In fact, call me shallow, but when big-name authors do offer advice, I listen. One of my favourite books – and if you want to write anything yourself, you could do worse than check it out – is On Writing by Stephen King. It’s partly a memoir, and partly an exploration of his own writing process.
It’s hugely interesting and inspirational, but it’s also a book that is there only if you seek it out. King (and I could be wrong here, but I don’t think I am) rarely takes to Twitter to tell other people how to write. Indeed, in his second foreword in the book he writes: “This is a short book because most books about writing are filled with bullshit. Fiction writers, present company included, don’t understand very much about what they do – not why it works when it’s good, not why it doesn’t when it’s bad. I figured the shorter the book, the less the bullshit.”
I’m also fond of what Neil Gaiman said in his 2012 keynote speech to the University of the Arts, which was basically that the best thing to do is ignore advice and plough your own furrow, because then you don’t know what you’re doing is considered wrong: “People who know what they are doing know the rules, and know what is possible and impossible. You do not. And you should not. The rules on what is possible and impossible in the arts were made by people who had not tested the bounds of the possible by going beyond them.”
Of course, big-name writers have also been prescriptive. Raymond Chandler wrote his Ten Commandments for writing a detective novel. But then, Chandler was a genius, and he put together his rules (sample: it must be honest with the reader) seven or eight decades ago, and didn’t clog up my Twitter feed with them.

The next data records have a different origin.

-- ==== Sys2Proof/Machine/Sampler.lean ====
section
/-! DEFINITION. The line sampler: SAMPLE, WATCH and UNWATCH (Chapter 7). -/

namespace Sys2Proof.Machine

/-! ### A filtered change (R125) -/

/-- Whether an edge selection selects the change to a level (R4). -/
def Edges.selects (e : Edges) (lv : Level) : Bool :=
  match e, lv with
  | .both, _ => true
  | .rising, .high => true
  | .falling, .low => true
  | _, _ => false

/-- Step 2: INPUT_EDGE to the holder, if the active record selects the direction (R126). -/
def reportEdge (l : Line) (lv : Level) (s : State) : State :=
  if (s.record l).edges.selects lv then appendHolder (groupOf l) (.inputEdge l lv) s else s

/-- Step 3: WATCH_EDGE to the watchers whose watch edges select it, in ascending client number
(R131). -/
def reportWatchers (l : Line) (lv : Level) (s : State) : State :=
  clients.foldl (fun t x =>
    match (t.watch.get (groupOf l)).get x with
    | some e => if e.selects lv then append x (.watchEdge l lv) t else t
    | none => t) s

/-- A mirror takes the demand its source now calls for (R95, R97, R116).  A FOLLOWING mirror that gains
demand asserts, or is held; a held one that loses it resumes deasserted. -/
def followMirror (m : Line) (demand : Bool) (s : State) : State :=
  match (s.driver m).mirror, demand with
  | some ⟨.following, false⟩, true =>
    if partnerAsserted s m then
      appendHolder (groupOf m) (.mirrorHeld m)
        (s.withDriver m fun d => { d with mirror := some ⟨.held, true⟩ })
    else s.withDriver m fun d => { d with mirror := some ⟨.following, true⟩ }
  | some ⟨.following, true⟩, false =>
    s.withDriver m fun d => { d with mirror := some ⟨.following, false⟩ }
  | some ⟨.held, _⟩, false =>
    appendHolder (groupOf m) (.mirrorResumed m false)
      (s.withDriver m fun d => { d with mirror := some ⟨.following, false⟩ })
  | _, _ => s

/-- Step 4: the mirrors of the line take their new demand in ascending line number; the deassertions
among them are reported when all have been taken (R96, R116, log 7). -/
def followSource (l : Line) (s : State) : State :=
  reportDeassertions (asserted s) (lines.foldl (fun t m =>
    match (t.record m).function with
    | .mirror src sense => if src = l then followMirror m (demandOf t src sense) t else t
    | _ => t) s)

/-- Step 5: the pending commits whose LINE trigger names the line and is met are applied, in ascending
client number (R140). -/
def fireTriggers (l : Line) (lv : Level) (s : State) : State :=
  clients.foldl (fun t x =>
    match t.deferred.get x with
    | some { trigger := .line l' target _ _, .. } =>
      if l' = l ∧ target = lv then applyDeferred x t else t
    | _ => t) s

/-- A filtered change of a line (R125). -/
def filteredChange (l : Line) (lv : Level) (s : State) : State :=
  fireTriggers l lv (followSource l (reportWatchers l lv (reportEdge l lv
    { s with sampler := s.sampler.put l { level := lv, candidate := none } })))

/-! ### A sample instant (R123, R124) -/

/-- The level found on a pad. -/
def padLevel (pads : BitVec 32) (l : Line) : Level := if pads.getLsbD l.val then .high else .low

/-- One line judged under the filter in force: its sampler state, and whether the sample is accepted
(R123, R124).  The filtered level itself changes with the acceptance's own event. -/
def judgeSample (filter : Fin 16) (found : Level) (t : LineSampler) : LineSampler × Bool :=
  if found = t.level then ({ t with candidate := none }, false)
  else
    let count := (match t.candidate with
      | some c => c.count
      | none => 0) + 1
    if filter.val + 1 ≤ count then ({ t with candidate := none }, true)
    else ({ t with candidate := some { level := found, count } }, false)

/-- The lines in the order given, each once, then the others in ascending order (R125, log 8). -/
def takingOrder (order : List Line) : List Line :=
  (order ++ lines).foldl (fun acc l => if l ∈ acc then acc else acc ++ [l]) []

/-- Every line judged at one instant under the filters as they stand at it (R123, log 16). -/
def judgeSamples (pads : BitVec 32) (s : State) : Table 32 (LineSampler × Bool) :=
  .tabulate fun l => judgeSample (s.record l).filter (padLevel pads l) (s.sampler.get l)

/-- A sample instant: every line is judged, then each acceptance is taken as its own event. -/
def takeSample (pads : BitVec 32) (order : List Line) (s : State) : State :=
  let judged := judgeSamples pads s
  (takingOrder order).foldl (fun t l =>
    if (judged.get l).2 then filteredChange l (padLevel pads l) t else t)
    { s with sampler := .tabulate fun l => (judged.get l).1 }

/-- SAMPLE (R123): no sample is taken while RESETn is low (R173). -/
def execSample (pads : BitVec 32) (order : List Line) (s : State) : Outcome :=
  .next (if s.resetLow then s else takeSample pads order s)

/-! ### Watch sets -/

/-- WATCH (R129). -/
def watchRequest (x : Client) (group edges : Byte) (s : State) : Taken :=
  withGroup group s fun g =>
    match edges? edges with
    | none => refuse .range s
    | some e => done { s with watch := s.watch.modify g fun w => w.put x (some e) }

/-- WATCH (R129). -/
def execWatch (port : Client) (group edges : Byte) (s : State) : Outcome :=
  .next (requestFrame (.client port) Kind.watch.byte [group, edges]
    (watchRequest port group edges) s)

/-- UNWATCH (R130). -/
def unwatchRequest (x : Client) (group : Byte) (s : State) : Taken :=
  withGroup group s fun g =>
    if ((s.watch.get g).get x).isSome then
      done { s with watch := s.watch.modify g fun w => w.put x none }
    else refuse .notWaiting s

/-- UNWATCH (R130). -/
def execUnwatch (port : Client) (group : Byte) (s : State) : Outcome :=
  .next (requestFrame (.client port) Kind.unwatch.byte [group] (unwatchRequest port group) s)

end Sys2Proof.Machine
end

Even Hemingway, our tough guy of American letters, offered writing guidance here and there. Strangely, very little of it was to do with wrestling bears or typing while running away from bulls. In fact, one of this best nuggets, which is from his memoir A Moveable Feast, is actually advice to himself on getting over writer’s block: “Do not worry. You have always written before and you will write now. All you have to do is write one true sentence. Write the truest sentence that you know.”

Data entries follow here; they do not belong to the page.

/-- One data byte of a read frame in progress, whatever has happened since the byte before (R154, R175, R176): a
value that the frame has latched is shown as it was latched; any other register is shown as it stands, and
where it belongs to bytes latched as one value, all of these are latched as they stand.  The first of EVT0 to
EVT5 latches the head of the queue, or that there is none. -/
def ReadsNextByte (s : State) (x : Client) (f : Frame) : Prop :=
  ∃ t f' v, exec (.eventPop x .next) s = .next t ∧ SameExcept [.ports, .draws] s t ∧
    OtherPorts x s t ∧
    t.port x = { s.port x with frame := some f', miso := (s.port x).miso ++ [v] } ∧
    f' = { f with
      address := frameAddress f.address 1, latched := f'.latched, entry := f'.entry
      evt5Read := f.evt5Read || f.address == 0x1E } ∧
    (∀ w, latchedAt f f.address = some w → v = w ∧ f'.latched = f.latched ∧ f'.entry = f.entry) ∧
    (latchedAt f f.address = none →
      ShowsNow s x f.address v ∧
      (LatchedWith f.address f.address → latchedAt f' f.address = some v) ∧
      (∀ b w, latchedAt f b = some w → latchedAt f' b = some w) ∧
      (∀ b, LatchedWith f.address b → latchedAt f b = none →
        ∃ w, latchedAt f' b = some w ∧ ShowsNow s x b w) ∧
      (∀ b, ¬ LatchedWith f.address b → latchedAt f' b = latchedAt f b) ∧
      f'.entry =
        if LatchedWith 0x19 f.address then
          match s.queues.get x with
          | [] => .none
          | e :: _ => .head e
        else f.entry)

/-- CS rises at the end of a read frame in progress (R155): the head of the queue is popped where the frame has
read EVT5 and the entry it latched is still the head, and nowhere else. -/
def EndsRead (s : State) (x : Client) (f : Frame) : Prop :=
  ∃ t, exec (.eventPop x .finish) s = .next t ∧ SameExcept [.ports, .queues] s t ∧
    OtherPorts x s t ∧ OtherQueues x s t ∧ t.port x = { s.port x with frame := none } ∧
    (∀ e, f.evt5Read = true → f.entry = .head e → t.queues.get x = (s.queues.get x).tail) ∧
    ((f.evt5Read = false ∨ ∀ e, f.entry ≠ .head e) → t.queues.get x = s.queues.get x)

/-- Read frames given in pieces (R154, R155, R175, R176): CS falls with nothing latched, each byte is served when
it is shifted, and the pop is at the rise of CS; taken with nothing between, the pieces do what the whole
frame does.  After a DETACH in between the frame goes on with what it has latched, and its entry is the
queue's head no more (log 25). -/
def ReadsInPieces (s : State) (x : Client) : Prop :=
  (portTakes s x = true → ∀ start,
    ∃ t, exec (.eventPop x (.begin true start)) s = .next t ∧ SameExcept [.ports] s t ∧
      OtherPorts x s t ∧
      t.port x = { s.port x with
        frame := some ⟨false, true, start, [], [], .untaken, false⟩, miso := [0, 0] } ∧
      ∀ count, ∃ u, Executes (List.replicate count (.eventPop x .next)) t u ∧
        exec (.eventPop x .finish) u = exec (.eventPop x (.frame start count)) s) ∧
  ∀ f, (s.port x).frame = some f → f.ignored = false → f.isRead = true →
    ReadsNextByte s x f ∧ EndsRead s x f ∧
    ∀ b : Byte, portTakes s .a = true → b.toNat = clientNumber x → (s.port x).crstLow = false →
      ∃ t e, exec (.detach .supervisor b) s = .next t ∧
        (t.port x).frame = some { f with entry := e } ∧ ∀ k, e ≠ .head k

When I asked people on Twitter for their most hated writing advice, I also asked for the most useful. Practically everyone said the same thing, and I offer it to you now. You may, of course, ignore it completely, but all I can say is, I think you’d be wise not to.

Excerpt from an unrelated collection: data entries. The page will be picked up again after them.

-- ==== Sys2Proof/Certificates/Slice0/Obligations.lean ====
section
/-! DEFINITION. The statements about the LX32, each a proposition.  `∃ t, exec c s = .next t ∧ …` says that the
command answers a next state, and what that state holds. -/

open Sys2Proof Sys2Proof.Machine

/-! ### The step -/

/-- The command at the front of the queue is executed with the queue's rest (log 21). -/
def Obligations.StepRunsFront : Prop :=
  ∀ (c : Instr) (rest : List Instr) (s : State), s.pending = c :: rest →
    step s = exec c { s with pending := rest }

/-- On an empty queue 10 µs pass: every pulse in flight has one unit less left, and nothing else changes.  That
an empty queue means 10 µs is the model's choice (log 2), and so is that a pulse with 0 units left stays at 0,
which arises only because a due pulse end may be taken late (log 3). -/
def Obligations.EmptyQueuePassesUnit : Prop :=
  ∀ s : State, s.pending = [] →
    ∃ t, step s = .next t ∧ SameExcept [.drivers] s t ∧
      ∀ l, (t.driver l).mirror = (s.driver l).mirror ∧
        ((s.driver l).pulse = none → (t.driver l).pulse = none) ∧
        ∀ w, (s.driver l).pulse = some w →
          (t.driver l).pulse = some (BitVec.ofNat 16 (w.toNat - 1))

/-- Every command answers a next state and leaves the queue of commands to the step.  That no command stops the
part is the model's choice, deduced from a manual that names no stop (log 23). -/
def Obligations.EveryCommandAnswers : Prop :=
  ∀ (c : Instr) (s : State), ∃ t, exec c s = .next t ∧ t.pending = s.pending

/-- The device-reset values of every block (R22, R70, R90, R107, R128, R134, R149, R157, R158, R164, R169,
R174). -/
def Obligations.ResetValues : Prop :=
  (∀ g, Vacant State.reset g .safe) ∧
  (∀ g, (∀ x, (State.reset.policy.get g).priority.get x = 1) ∧
    (State.reset.policy.get g).preemptible = false ∧
    (State.reset.policy.get g).leasePeriod = 0 ∧ (State.reset.policy.get g).gracePeriod = 100 ∧
    ∀ p, (State.reset.policy.get g).safe.get p = ⟨.input, .normal, .pushPull, 3, .none⟩) ∧
  State.reset.audit = ⟨false, false, false⟩ ∧
  (∀ l, State.reset.record l = ⟨.input, .normal, .pushPull, 3, .none⟩ ∧
    State.reset.driver l = ⟨none, none⟩ ∧ (State.reset.sampler.get l).candidate = none) ∧
  (∀ x l, (State.reset.staged.get x).get l = ⟨.input, .normal, .pushPull, 3, .none⟩) ∧
  (∀ x g, (State.reset.park.get x).get g = none ∧ (State.reset.watch.get g).get x = none) ∧
  (∀ i, State.reset.pairs.get i = none) ∧
  (∀ x, State.reset.deferred.get x = none ∧ State.reset.queues.get x = [] ∧
    (State.reset.port x).irqSel = 0x3F ∧ (State.reset.port x).faultSel = 0x1F ∧
    (State.reset.port x).leaseSel = 0 ∧ (State.reset.port x).lineSel = 0 ∧
    (State.reset.port x).reqKind = 0 ∧ (∀ i, (State.reset.port x).reqParam.get i = 0) ∧
    (State.reset.port x).result = 0 ∧ (State.reset.port x).resultKind = 0 ∧
    (State.reset.port x).resultInfo = 0) ∧
  State.reset.groupSel = 0 ∧ State.reset.sreqKind = 0 ∧ (∀ i, State.reset.sreqParam.get i = 0) ∧
  State.reset.ms = 0

/-! ### Invariants -/

/-- Every law of the part holds after reset (R173). -/
def Obligations.ResetMeetsLaws : Prop := EveryLaw State.reset

/-- Every step keeps every law of the part: those that the statements below suppose, by themselves; and with
them that a mirror's demand agrees with its source's filtered level and its sense (R13, R116), that the
trigger line of a pending commit is not at its target (R140), and that RESETn low keeps every part at device
reset (R173). -/
def Obligations.StepKeepsLaws : Prop :=
  ∀ s t : State, step s = .next t → (Inv s → Inv t) ∧ (EveryLaw s → EveryLaw t)

/-- The pairings of the lease entry, the order of the waiting lists and their want of repeats (R21, R46 to
R48). -/
def Obligations.StepKeepsLeases : Prop := ∀ s t : State, LeaseLaw s → step s = .next t → LeaseLaw t

/-- Records stay well-formed, safe configurations INPUT and STATIC, and no mirror follows a mirror (R3, R16,
R118). -/
def Obligations.StepKeepsConfigurations : Prop :=
  ∀ s t : State, ConfigLaw s → step s = .next t → ConfigLaw t

/-- No two lines of a pair are ever both asserted, and no line of a pair has a STATIC ASSERTED safe record
(R91, R99). -/
def Obligations.StepKeepsInterlocks : Prop :=
  ∀ s t : State, SafeConfigLaw s → PairLaw s → step s = .next t → SafeConfigLaw t ∧ PairLaw t

/-- A candidate is the opposite of the filtered level and its count is 1 to 15 (R122). -/
def Obligations.StepKeepsCandidates : Prop :=
  ∀ s t : State, SamplerLaw s → step s = .next t → SamplerLaw t

/-! ### Encodings -/

/-- A well-formed record written as its seven bytes is read as itself, for the line it is for; and seven bytes
are read only as a well-formed record, whose polarity, drive, edges and filter stand at their places and which
carries exactly the parts of its function (R3, R72, R182).  They are refused in the six cases of R182 and in no
other: a function above 3, a filter above 15, carried bits other than those of the function, a carried width of
0, a carried source above 31 or equal to the line, a carried sense above 1; what stands in bit 4 and in bytes 3
to 6 where their part is not carried does not matter there, and is 0 in the bytes that show a record. -/
def Obligations.RecordsReadBack : Prop :=
  (∀ (l : Line) (r : Record), r.wfFor l → record? l r.bytes = some r) ∧
  (∀ (l : Line) (b : RecordBytes) (r : Record), record? l b = some r →
    r.wfFor l ∧ r.filter.val = b.filter.toNat ∧
      (r.polarity = .inverted ↔ b.shape.getLsbD 0 = true) ∧
      (r.drive = .openDrain ↔ b.shape.getLsbD 1 = true) ∧
      r.edges.code = (b.shape.extractLsb' 2 2).setWidth 8 ∧
      match r.function with
      | .input => b.function = 0 ∧ b.shape.extractLsb' 5 3 = 0b000
      | .static a => b.function = 1 ∧ b.shape.extractLsb' 5 3 = 0b001 ∧ b.shape.getLsbD 4 = a
      | .pulse w => b.function = 2 ∧ b.shape.extractLsb' 5 3 = 0b010 ∧ w = b.widthHi ++ b.widthLo
      | .mirror src sense => b.function = 3 ∧ b.shape.extractLsb' 5 3 = 0b100 ∧
          b.source.toNat = src.val ∧ (b.sense = 0 ∧ sense = .same ∨ b.sense = 1 ∧ sense = .opposite)) ∧
  (∀ r : Record,
    ((∀ a, r.function ≠ .static a) → r.bytes.shape.getLsbD 4 = false) ∧
    ((∀ w, r.function ≠ .pulse w) → r.bytes.widthHi = 0 ∧ r.bytes.widthLo = 0) ∧
    ((∀ src sense, r.function ≠ .mirror src sense) → r.bytes.source = 0 ∧ r.bytes.sense = 0)) ∧
  ∀ (l : Line) (b : RecordBytes),
    let level := b.shape.getLsbD 5
    let width := b.shape.getLsbD 6
    let mirror := b.shape.getLsbD 7
    record? l b = none ↔
      3 < b.function.toNat ∨ 15 < b.filter.toNat ∨
      (level, width, mirror) ≠
        (decide (b.function = 1), decide (b.function = 2), decide (b.function = 3)) ∨
      (width = true ∧ b.widthHi = 0 ∧ b.widthLo = 0) ∨
      (mirror = true ∧ (31 < b.source.toNat ∨ b.source.toNat = l.val)) ∨
      (mirror = true ∧ 1 < b.sense.toNat)

/-- Every request of the table is the write frame that writes its kind and its parameters from REQ_KIND or
SREQ_KIND on (R177, R178, R181).  That the row stands for this frame is the model's choice (log 4). -/
def Obligations.RequestsAreWriteFrames : Prop :=
  ∀ s : State,
    (∀ x g f, exec (.claim x g f) s = exec (.registerWrite x (.frame 0x04 [0x01, g, f])) s) ∧
    (∀ x g, exec (.release x g) s = exec (.registerWrite x (.frame 0x04 [0x02, g])) s) ∧
    (∀ x g, exec (.renew x g) s = exec (.registerWrite x (.frame 0x04 [0x03, g])) s) ∧
    (∀ x g, exec (.withdraw x g) s = exec (.registerWrite x (.frame 0x04 [0x04, g])) s) ∧
    (∀ x l (r : RecordBytes), exec (.stage x l r) s =
      exec (.registerWrite x (.frame 0x04
        [0x05, l, r.function, r.shape, r.filter, r.widthHi, r.widthLo, r.source, r.sense])) s) ∧
    (∀ x g, exec (.stageCopy x g) s = exec (.registerWrite x (.frame 0x04 [0x06, g])) s) ∧
    (∀ x g, exec (.commit x g) s = exec (.registerWrite x (.frame 0x04 [0x07, g])) s) ∧
    (∀ x g, exec (.exchange x g) s = exec (.registerWrite x (.frame 0x04 [0x08, g])) s) ∧
    (∀ x g e, exec (.watch x g e) s = exec (.registerWrite x (.frame 0x04 [0x09, g, e])) s) ∧
    (∀ x g, exec (.unwatch x g) s = exec (.registerWrite x (.frame 0x04 [0x0A, g])) s) ∧
    (∀ x g k l v (t d : Word16), exec (.defer x g k l v t d) s =
      exec (.registerWrite x (.frame 0x04
        [0x0B, g, k, l, v, t.extractLsb' 8 8, t.extractLsb' 0 8, d.extractLsb' 8 8,
          d.extractLsb' 0 8])) s) ∧
    (∀ x, exec (.cancelPending x) s = exec (.registerWrite x (.frame 0x04 [0x0C])) s) ∧
    (∀ x, exec (.detachSelf x) s = exec (.registerWrite x (.frame 0x04 [0x0D])) s) ∧
    (∀ x k, exec (.unknown (.client x) k) s = exec (.registerWrite x (.frame 0x04 [k])) s) ∧
    (∀ k, exec (.unknown .supervisor k) s = exec (.registerWrite .a (.frame 0x81 [k])) s) ∧
    ∀ page x start, (page = .client x ∧ start = 0x04 ∨ page = .supervisor ∧ x = .a ∧ start = 0x81) →
      (∀ g, exec (.forceRelease page g) s = exec (.registerWrite x (.frame start [0x20, g])) s) ∧
      (∀ g, exec (.withhold page g) s = exec (.registerWrite x (.frame start [0x21, g])) s) ∧
      (∀ g, exec (.openGroup page g) s = exec (.registerWrite x (.frame start [0x22, g])) s) ∧
      (∀ g c p, exec (.setPriority page g c p) s =
        exec (.registerWrite x (.frame start [0x23, g, c, p])) s) ∧
      (∀ g f (l d : Word16), exec (.setPolicy page g f l d) s =
        exec (.registerWrite x (.frame start
          [0x24, g, f, l.extractLsb' 8 8, l.extractLsb' 0 8, d.extractLsb' 8 8,
            d.extractLsb' 0 8])) s) ∧
      (∀ l (r : RecordBytes), exec (.setSafe page l r) s =
        exec (.registerWrite x (.frame start
          [0x25, l, r.function, r.shape, r.filter, r.widthHi, r.widthLo, r.source, r.sense])) s) ∧
      (∀ i a b, exec (.setPair page i a b) s =
        exec (.registerWrite x (.frame start [0x26, i, a, b])) s) ∧
      (∀ i, exec (.clearPair page i) s = exec (.registerWrite x (.frame start [0x27, i])) s) ∧
      (∀ v, exec (.setAudit page v) s = exec (.registerWrite x (.frame start [0x28, v])) s) ∧
      (∀ c, exec (.detach page c) s = exec (.registerWrite x (.frame start [0x29, c])) s)

/-! ### Ports, queues, pins -/

/-- A frame of six bytes from EVT0 shows the head of the queue and pops it (R154, R155): its kind, group,
client, level, line, reason and time in the codes of R150 and R183, which are written out in `entryCodes`, and
the result codes with them.  On an empty queue it shows zeros and pops nothing; a frame of fewer bytes from
EVT0 pops nothing; one that begins at EVT5 shows the head's time and pops it.  What the bits show that an
entry gives no value is the model's: free values, drawn one by one (log 10), bit 7 of EVT1 where the kind
carries no level (log 11), EVT2 where there is no line (log 12). -/
def Obligations.EventFramesPop : Prop :=
  ResultCodes ∧
  ∀ (s : State) (x : Client), portTakes s x = true →
    (∀ e q, s.queues.get x = e :: q →
      (∃ t bs, exec (.eventPop x (.frame 0x19 6)) s = .next t ∧
        SameExcept [.ports, .queues, .draws] s t ∧ t.queues.get x = q ∧ OtherQueues x s t ∧
        OtherPorts x s t ∧ t.port x = { s.port x with miso := 0 :: 0 :: bs } ∧ ShowsEntry e bs ∧
        bs = (List.range 6).map fun i => (eventByte (some e) i).resolve (s.draws + i)) ∧
      ∃ t, exec (.eventPop x (.frame 0x1E 1)) s = .next t ∧
        SameExcept [.ports, .queues, .draws] s t ∧ t.queues.get x = q ∧ OtherQueues x s t ∧
        OtherPorts x s t ∧
        t.port x = { s.port x with miso := [0, 0, e.stamp.extractLsb' 0 8] }) ∧
    (s.queues.get x = [] →
      (∃ t, exec (.eventPop x (.frame 0x19 6)) s = .next t ∧
        SameExcept [.ports, .draws] s t ∧ OtherPorts x s t ∧
        t.port x = { s.port x with miso := List.replicate 8 0 }) ∧
      ∃ t, exec (.eventPop x (.frame 0x1E 1)) s = .next t ∧
        SameExcept [.ports, .draws] s t ∧ OtherPorts x s t ∧
        t.port x = { s.port x with miso := [0, 0, 0] }) ∧
    (∀ n, n < 6 →
      ∃ t, exec (.eventPop x (.frame 0x19 n)) s = .next t ∧
        SameExcept [.ports, .draws] s t ∧ OtherPorts x s t ∧
        t.port x = { s.port x with miso := (t.port x).miso })

/-- The interrupt selection is all enabled after device reset and after a client reset, is written through
IRQ_SEL at frame end and not before it, and decides no append (9.7, R158). -/
def Obligations.InterruptSelection : Prop :=
  (∀ x, (State.reset.port x).irqSel = 0x3F) ∧
  (∀ (s : State) (pads : BitVec 32), s.resetLow = false →
    ∃ t u, exec (.deviceReset true) s = .next t ∧ exec (.deviceResetRelease pads) t = .next u ∧
      ∀ x, (t.port x).irqSel = 0x3F ∧ (u.port x).irqSel = 0x3F) ∧
  (∀ (s : State) (x : Client), s.resetLow = false → (s.port x).crstLow = false →
    ∃ t, exec (.clientReset x true) s = .next t ∧ (t.port x).irqSel = 0x3F) ∧
  (∀ (s : State) (x : Client), portTakes s x = true →
    ∃ t, exec (.detachSelf x) s = .next t ∧ (t.port x).irqSel = 0x3F) ∧
  (∀ (s : State) (x : Client) (b : Byte), portTakes s .a = true → b.toNat = clientNumber x →
    (s.port x).crstLow = false →
    ∃ t, exec (.detach .supervisor b) s = .next t ∧ (t.port x).irqSel = 0x3F) ∧
  (∀ (s : State) (x : Client) (v : Byte), portTakes s x = true →
    ∃ t, exec (.irqSelWrite x v) s = .next t ∧ SameExcept [.ports] s t ∧ OtherPorts x s t ∧
      t.port x = { s.port x with irqSel := v.setWidth 6, miso := [0, 0, 0] }) ∧
  (∀ (s : State) (x : Client) (v : Byte), portTakes s x = true →
    ∃ t u r, exec (.registerWrite x (.begin true 0x80 0x1F)) s = .next t ∧
      exec (.registerWrite x (.next v)) t = .next u ∧
      exec (.registerWrite x (.finish true)) u = .next r ∧
      (t.port x).irqSel = (s.port x).irqSel ∧ (u.port x).irqSel = (s.port x).irqSel ∧
      (r.port x).irqSel = v.setWidth 6) ∧
  ∀ (s : State) (x y : Client) (sel : BitVec 6) (e : Event),
    (append y e (s.withPort x fun p => { p with irqSel := sel })).queues = (append y e s).queues

/-- A frame that reads one register shows it (R176, R179, R180) and changes nothing else: every address but EVT5,
whose read pops, in the bits to which the manual gives a value; and what these are, view by view of both
pages.  A frame of any length, from any address, shows each register it reads, its addresses counting on
inside their half of the window (R175), and pops the head of the queue exactly where it reads EVT5 (R155).
Given in pieces, with anything in between, a frame shows each register as it stands when its byte is shifted,
the bytes of R176 as they were latched at the first of them, an empty queue as NONE to its end (R154), and
pops at the rise of CS (R155); after a DETACH of its client it pops nothing.  That such a frame runs on is
deduced (log 25); which bits have no value, and that they read as free values, is the model's choice (logs
10, 11, 12). -/
def Obligations.ReadFramesShowRegisters : Prop :=
  (∀ (s : State) (x : Client), ReadsInPieces s x) ∧
  ∀ (s : State) (x : Client), portTakes s x = true →
    (∀ a : Byte, a ≠ 0x1E →
      ReadsAs s x a (~~~(windowByte s x a).hole)
        ((windowByte s x a).value &&& ~~~(windowByte s x a).hole)) ∧
    (∀ start count, ReadsFrame s x start count) ∧
    ReadsPortRegisters s x ∧ ReadsLines s x ∧ ReadsPending s x ∧ (LeaseLaw s → ReadsGroups s x) ∧
    (x = .a → ReadsSupervisorPage s)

The advice is this: if you want to write, then read. Read novels in the area that you’re writing. Read novels in the area that you’re not writing. Read non-fiction. Read the news. Read the back of a Coco-Pops box. Learn how sentences are put together, how stories work, how novels are structured. Learn how Coco-Pops are made, because you never know when you’ll need that information.
You wouldn’t expect to play for England without ever watching a football match, no matter how good you think you are hoofing a battered old leather ball around the park on your own. It’s the same with writing. See how others do it, then work out how you’re going to do it yourself. And never let anyone tell you that you’re doing it wrong, or that you should be doing it their way.
So, what are you waiting for? Go write a book. But first, maybe go read one.